Data extracted from a collection
□ □ □ □ □

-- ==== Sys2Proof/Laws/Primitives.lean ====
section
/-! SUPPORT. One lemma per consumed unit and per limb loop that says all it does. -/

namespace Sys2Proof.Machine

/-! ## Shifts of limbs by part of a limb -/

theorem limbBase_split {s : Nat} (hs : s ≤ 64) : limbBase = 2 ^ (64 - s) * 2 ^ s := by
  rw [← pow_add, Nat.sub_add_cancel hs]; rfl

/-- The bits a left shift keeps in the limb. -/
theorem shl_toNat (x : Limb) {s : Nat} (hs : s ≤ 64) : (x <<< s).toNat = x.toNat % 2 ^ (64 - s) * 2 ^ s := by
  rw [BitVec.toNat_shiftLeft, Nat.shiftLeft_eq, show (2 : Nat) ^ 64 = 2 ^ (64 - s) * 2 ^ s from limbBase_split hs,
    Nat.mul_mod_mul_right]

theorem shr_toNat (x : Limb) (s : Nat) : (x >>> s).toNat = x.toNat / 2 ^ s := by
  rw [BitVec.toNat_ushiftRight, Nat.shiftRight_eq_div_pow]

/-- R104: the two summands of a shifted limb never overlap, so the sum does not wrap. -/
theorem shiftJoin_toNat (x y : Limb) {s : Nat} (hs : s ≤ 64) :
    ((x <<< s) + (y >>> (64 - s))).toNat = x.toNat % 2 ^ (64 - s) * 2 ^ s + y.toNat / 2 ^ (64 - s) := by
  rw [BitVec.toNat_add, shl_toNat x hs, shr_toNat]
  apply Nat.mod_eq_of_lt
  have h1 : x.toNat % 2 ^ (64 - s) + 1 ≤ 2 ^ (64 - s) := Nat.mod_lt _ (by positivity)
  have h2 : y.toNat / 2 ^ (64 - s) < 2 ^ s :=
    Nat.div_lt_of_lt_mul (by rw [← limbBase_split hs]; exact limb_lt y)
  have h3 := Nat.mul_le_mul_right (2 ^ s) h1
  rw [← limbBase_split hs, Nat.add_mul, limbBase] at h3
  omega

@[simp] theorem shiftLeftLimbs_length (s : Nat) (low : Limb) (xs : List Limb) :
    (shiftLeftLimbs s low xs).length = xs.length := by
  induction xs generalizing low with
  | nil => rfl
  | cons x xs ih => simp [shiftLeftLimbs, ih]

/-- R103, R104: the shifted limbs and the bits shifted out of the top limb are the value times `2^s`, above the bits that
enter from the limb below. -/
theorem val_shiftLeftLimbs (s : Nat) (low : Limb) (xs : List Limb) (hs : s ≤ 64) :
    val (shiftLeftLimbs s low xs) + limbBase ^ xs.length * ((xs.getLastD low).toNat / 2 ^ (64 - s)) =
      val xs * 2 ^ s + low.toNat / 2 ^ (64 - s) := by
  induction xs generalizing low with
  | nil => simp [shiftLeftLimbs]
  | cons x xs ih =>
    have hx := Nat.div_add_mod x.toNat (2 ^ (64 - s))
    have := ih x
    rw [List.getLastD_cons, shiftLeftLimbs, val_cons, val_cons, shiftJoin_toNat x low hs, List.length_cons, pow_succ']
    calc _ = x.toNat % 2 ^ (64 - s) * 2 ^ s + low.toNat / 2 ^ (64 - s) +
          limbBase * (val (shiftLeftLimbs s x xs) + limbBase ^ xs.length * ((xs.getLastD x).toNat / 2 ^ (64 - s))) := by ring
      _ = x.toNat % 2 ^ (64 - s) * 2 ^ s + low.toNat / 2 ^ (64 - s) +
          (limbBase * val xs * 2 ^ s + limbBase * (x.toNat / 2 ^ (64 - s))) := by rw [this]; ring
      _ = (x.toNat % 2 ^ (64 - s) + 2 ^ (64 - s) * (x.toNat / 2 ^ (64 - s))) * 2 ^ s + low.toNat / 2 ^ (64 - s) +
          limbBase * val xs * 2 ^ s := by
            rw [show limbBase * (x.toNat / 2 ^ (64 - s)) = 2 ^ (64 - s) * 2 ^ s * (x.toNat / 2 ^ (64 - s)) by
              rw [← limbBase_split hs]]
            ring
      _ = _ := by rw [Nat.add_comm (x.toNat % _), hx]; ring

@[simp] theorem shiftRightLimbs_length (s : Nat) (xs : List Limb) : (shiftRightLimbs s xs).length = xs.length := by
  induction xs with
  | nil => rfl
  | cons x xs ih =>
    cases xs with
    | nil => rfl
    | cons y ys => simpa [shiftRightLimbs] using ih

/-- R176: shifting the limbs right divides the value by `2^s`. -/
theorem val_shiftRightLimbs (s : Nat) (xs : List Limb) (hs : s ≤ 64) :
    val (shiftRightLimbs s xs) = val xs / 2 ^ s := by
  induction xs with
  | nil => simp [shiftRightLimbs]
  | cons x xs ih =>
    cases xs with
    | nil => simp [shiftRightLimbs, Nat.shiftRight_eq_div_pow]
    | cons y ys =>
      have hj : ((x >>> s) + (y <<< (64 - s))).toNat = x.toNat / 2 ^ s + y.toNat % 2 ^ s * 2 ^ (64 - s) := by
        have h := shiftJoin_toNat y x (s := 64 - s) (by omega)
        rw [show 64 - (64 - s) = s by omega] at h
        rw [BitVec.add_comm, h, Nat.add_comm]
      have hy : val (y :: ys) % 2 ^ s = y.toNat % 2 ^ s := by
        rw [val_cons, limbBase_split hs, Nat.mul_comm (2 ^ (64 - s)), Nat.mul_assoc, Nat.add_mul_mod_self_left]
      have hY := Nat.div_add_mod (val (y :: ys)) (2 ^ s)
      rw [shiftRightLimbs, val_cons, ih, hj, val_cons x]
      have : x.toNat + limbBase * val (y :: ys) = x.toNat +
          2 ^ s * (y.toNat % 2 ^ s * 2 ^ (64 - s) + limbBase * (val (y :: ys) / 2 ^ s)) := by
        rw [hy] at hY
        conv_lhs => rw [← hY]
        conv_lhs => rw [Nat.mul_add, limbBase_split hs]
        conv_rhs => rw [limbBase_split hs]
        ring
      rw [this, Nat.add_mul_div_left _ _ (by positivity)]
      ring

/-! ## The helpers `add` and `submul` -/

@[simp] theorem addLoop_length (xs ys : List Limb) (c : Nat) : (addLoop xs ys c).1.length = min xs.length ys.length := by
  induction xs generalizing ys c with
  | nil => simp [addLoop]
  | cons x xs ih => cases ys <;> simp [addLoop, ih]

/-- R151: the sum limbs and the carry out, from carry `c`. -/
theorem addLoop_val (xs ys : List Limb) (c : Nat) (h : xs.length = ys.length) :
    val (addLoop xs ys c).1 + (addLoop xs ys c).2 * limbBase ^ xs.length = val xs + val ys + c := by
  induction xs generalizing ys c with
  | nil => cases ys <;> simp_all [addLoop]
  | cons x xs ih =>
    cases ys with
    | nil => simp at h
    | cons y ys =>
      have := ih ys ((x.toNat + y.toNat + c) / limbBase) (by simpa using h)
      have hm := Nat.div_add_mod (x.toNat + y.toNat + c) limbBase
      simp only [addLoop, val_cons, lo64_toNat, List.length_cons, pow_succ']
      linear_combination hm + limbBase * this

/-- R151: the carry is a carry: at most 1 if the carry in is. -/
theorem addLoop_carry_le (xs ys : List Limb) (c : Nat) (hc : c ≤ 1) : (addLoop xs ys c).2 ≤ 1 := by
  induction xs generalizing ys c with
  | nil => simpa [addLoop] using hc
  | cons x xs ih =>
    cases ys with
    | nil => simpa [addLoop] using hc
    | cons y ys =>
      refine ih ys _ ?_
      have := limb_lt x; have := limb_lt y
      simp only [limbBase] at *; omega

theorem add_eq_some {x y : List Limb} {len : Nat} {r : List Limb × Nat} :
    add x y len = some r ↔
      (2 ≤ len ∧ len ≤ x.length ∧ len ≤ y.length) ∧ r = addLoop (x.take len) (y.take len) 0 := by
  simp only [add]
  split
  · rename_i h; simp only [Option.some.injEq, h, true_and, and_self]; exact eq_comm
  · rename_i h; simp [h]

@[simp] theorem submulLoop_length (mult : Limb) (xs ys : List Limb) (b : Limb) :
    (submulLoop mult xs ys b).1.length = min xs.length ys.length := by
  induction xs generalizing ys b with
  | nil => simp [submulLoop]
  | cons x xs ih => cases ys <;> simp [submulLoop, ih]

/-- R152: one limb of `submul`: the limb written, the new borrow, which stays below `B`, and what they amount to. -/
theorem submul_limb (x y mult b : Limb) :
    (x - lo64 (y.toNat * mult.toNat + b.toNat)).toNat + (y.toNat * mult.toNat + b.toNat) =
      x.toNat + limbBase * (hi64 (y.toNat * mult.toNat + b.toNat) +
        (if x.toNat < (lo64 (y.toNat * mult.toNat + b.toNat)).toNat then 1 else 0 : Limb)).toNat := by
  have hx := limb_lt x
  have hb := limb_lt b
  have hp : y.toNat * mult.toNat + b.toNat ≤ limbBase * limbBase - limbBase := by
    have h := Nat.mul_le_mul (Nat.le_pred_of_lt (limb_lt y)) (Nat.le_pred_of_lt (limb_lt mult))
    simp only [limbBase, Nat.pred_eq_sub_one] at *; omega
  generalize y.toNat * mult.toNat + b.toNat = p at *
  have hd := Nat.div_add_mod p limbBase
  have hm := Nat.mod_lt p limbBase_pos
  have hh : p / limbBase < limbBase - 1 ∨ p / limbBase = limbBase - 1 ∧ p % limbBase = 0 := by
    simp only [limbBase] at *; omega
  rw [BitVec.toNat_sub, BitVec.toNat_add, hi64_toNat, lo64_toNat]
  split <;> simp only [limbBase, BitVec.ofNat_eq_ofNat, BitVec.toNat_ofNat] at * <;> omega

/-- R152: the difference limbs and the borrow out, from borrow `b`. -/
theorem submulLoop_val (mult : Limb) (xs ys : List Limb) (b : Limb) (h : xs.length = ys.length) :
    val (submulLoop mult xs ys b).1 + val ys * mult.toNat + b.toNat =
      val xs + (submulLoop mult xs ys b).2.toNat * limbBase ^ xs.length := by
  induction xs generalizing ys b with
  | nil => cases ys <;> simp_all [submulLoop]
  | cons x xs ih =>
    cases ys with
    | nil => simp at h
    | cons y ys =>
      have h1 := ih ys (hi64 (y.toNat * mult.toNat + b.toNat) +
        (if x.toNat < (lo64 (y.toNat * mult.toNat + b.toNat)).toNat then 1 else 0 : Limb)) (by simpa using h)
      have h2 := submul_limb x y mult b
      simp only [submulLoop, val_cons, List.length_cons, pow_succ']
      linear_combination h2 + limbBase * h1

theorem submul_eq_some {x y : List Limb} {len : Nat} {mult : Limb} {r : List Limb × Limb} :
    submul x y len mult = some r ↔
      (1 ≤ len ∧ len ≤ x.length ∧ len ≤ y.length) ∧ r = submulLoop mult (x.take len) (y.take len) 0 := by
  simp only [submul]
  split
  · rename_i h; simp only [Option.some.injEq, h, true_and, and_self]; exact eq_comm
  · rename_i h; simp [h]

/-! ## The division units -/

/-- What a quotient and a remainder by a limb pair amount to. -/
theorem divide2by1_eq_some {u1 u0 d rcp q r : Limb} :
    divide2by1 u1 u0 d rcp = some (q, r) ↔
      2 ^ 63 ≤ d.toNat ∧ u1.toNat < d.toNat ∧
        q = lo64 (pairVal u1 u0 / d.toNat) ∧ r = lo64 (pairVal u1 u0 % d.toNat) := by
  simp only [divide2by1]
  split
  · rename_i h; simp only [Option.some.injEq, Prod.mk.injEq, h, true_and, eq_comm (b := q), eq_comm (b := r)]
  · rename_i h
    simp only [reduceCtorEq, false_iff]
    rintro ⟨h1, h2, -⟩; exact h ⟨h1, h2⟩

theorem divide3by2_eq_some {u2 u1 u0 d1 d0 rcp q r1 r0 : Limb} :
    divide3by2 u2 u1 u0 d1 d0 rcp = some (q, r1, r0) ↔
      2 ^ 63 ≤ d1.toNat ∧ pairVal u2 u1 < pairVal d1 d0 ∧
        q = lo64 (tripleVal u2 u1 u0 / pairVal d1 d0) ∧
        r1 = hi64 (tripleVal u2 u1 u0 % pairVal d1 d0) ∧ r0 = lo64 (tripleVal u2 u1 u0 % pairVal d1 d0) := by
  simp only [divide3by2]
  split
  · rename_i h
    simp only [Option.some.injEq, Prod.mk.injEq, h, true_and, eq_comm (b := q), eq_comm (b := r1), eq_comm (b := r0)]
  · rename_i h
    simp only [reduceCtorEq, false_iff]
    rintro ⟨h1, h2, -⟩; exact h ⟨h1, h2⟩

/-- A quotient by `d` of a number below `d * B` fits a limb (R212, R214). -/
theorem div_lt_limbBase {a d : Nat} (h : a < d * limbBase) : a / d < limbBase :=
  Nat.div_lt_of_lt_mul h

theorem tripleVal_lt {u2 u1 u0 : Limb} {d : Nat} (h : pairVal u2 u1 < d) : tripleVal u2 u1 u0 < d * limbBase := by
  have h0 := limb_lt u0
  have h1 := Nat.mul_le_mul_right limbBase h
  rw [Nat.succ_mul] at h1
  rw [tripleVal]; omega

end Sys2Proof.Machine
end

□ □ □ □ □

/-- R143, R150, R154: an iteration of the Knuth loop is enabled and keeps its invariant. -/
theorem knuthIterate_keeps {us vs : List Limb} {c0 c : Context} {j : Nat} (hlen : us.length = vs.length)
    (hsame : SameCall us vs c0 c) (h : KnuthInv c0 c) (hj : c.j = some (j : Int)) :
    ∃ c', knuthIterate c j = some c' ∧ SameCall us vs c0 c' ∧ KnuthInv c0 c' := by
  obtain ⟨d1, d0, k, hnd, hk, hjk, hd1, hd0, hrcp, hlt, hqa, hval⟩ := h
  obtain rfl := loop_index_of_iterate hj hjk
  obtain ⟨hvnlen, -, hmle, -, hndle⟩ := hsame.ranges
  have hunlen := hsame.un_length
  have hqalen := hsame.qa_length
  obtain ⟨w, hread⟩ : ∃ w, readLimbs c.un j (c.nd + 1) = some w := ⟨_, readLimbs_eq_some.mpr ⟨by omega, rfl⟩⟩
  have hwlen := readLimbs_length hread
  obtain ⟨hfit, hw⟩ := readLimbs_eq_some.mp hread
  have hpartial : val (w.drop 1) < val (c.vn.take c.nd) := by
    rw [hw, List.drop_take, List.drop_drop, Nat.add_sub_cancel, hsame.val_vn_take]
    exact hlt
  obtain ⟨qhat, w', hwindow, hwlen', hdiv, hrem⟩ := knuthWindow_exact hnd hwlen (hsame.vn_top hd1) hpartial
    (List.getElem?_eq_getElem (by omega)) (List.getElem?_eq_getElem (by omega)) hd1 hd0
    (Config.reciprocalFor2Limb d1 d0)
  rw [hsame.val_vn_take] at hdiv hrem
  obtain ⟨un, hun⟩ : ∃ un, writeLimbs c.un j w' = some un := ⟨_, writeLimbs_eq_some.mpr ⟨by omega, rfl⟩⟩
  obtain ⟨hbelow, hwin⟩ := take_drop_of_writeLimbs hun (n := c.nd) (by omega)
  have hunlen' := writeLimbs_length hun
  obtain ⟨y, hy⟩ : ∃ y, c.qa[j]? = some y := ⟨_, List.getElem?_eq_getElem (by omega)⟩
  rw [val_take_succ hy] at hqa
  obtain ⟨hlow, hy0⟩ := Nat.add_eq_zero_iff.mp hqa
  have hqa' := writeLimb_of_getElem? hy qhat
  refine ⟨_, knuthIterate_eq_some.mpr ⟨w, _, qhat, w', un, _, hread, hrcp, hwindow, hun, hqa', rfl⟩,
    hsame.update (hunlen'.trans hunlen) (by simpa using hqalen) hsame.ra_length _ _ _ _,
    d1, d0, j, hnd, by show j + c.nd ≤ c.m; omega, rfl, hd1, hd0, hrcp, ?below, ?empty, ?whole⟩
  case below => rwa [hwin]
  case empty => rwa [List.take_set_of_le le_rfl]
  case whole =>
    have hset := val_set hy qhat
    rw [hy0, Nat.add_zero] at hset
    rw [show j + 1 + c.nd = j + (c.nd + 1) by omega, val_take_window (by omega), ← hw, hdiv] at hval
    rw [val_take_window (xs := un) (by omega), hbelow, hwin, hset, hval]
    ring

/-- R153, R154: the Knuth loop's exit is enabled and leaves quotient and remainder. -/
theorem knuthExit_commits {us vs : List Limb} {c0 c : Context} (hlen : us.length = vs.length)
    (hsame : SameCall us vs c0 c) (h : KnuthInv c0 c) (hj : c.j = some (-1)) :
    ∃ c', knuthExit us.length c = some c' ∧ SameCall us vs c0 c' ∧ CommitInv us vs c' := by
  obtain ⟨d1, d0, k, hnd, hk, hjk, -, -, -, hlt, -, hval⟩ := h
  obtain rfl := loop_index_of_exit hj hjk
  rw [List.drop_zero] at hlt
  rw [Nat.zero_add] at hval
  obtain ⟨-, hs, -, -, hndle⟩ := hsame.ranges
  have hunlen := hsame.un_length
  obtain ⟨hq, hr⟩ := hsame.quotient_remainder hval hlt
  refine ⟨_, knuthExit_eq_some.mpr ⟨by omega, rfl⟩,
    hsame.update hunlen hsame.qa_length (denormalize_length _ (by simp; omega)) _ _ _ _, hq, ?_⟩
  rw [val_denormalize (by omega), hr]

□ □ □ □ □

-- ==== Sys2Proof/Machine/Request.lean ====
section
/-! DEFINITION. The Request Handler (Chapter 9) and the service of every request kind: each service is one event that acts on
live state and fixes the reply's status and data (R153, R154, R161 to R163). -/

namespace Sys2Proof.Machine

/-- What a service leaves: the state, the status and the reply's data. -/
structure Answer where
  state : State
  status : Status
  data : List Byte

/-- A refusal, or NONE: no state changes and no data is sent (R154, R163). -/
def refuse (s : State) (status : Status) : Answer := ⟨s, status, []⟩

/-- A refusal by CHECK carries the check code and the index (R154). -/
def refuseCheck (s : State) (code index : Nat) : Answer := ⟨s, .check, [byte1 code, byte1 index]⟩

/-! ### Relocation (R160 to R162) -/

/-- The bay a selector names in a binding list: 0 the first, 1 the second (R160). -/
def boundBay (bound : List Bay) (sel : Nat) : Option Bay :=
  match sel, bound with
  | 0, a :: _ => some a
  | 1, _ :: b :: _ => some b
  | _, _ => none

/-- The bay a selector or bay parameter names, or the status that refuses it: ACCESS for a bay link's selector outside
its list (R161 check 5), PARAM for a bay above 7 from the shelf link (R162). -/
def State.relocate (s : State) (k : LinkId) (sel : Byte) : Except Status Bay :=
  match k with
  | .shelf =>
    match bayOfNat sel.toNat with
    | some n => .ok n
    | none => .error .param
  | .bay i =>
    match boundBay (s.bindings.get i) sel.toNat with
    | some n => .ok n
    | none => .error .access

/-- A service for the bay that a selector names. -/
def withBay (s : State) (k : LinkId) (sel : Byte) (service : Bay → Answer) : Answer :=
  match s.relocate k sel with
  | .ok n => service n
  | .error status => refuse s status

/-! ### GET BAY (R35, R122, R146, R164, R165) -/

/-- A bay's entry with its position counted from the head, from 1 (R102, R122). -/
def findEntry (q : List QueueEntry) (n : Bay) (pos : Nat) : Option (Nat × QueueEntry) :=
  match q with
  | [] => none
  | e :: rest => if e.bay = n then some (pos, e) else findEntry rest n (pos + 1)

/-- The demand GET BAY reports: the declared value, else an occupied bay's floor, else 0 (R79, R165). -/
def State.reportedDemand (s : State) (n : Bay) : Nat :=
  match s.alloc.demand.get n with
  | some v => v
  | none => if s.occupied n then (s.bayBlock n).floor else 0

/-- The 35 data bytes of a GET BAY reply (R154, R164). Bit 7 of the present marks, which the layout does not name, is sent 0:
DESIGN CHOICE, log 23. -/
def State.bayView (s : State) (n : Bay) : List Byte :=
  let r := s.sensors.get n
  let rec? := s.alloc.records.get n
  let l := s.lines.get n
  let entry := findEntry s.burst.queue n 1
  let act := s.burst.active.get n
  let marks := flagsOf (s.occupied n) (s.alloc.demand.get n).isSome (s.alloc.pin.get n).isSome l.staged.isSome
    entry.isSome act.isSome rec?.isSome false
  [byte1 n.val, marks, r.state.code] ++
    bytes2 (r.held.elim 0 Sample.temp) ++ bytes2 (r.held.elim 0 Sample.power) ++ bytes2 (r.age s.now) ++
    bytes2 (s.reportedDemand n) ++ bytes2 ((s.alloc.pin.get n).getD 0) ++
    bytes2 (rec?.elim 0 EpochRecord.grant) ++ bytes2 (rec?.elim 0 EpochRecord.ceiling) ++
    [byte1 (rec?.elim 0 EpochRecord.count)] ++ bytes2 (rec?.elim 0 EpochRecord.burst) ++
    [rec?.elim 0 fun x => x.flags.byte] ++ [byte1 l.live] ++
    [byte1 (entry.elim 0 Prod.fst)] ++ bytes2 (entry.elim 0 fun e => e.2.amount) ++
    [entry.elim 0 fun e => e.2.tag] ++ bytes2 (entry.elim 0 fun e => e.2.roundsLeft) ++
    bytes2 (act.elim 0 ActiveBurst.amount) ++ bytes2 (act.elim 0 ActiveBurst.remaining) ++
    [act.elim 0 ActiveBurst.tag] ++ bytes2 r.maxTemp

□ □ □ □ □

[Task to carry out]
Which lines in the data above hold the string "bits"? Return each of them.

[Exercise solution]
/-- The bits a left shift keeps in the limb. -/
/-- R103, R104: the shifted limbs and the bits shifted out of the top limb are the value times `2^s`, above the bits that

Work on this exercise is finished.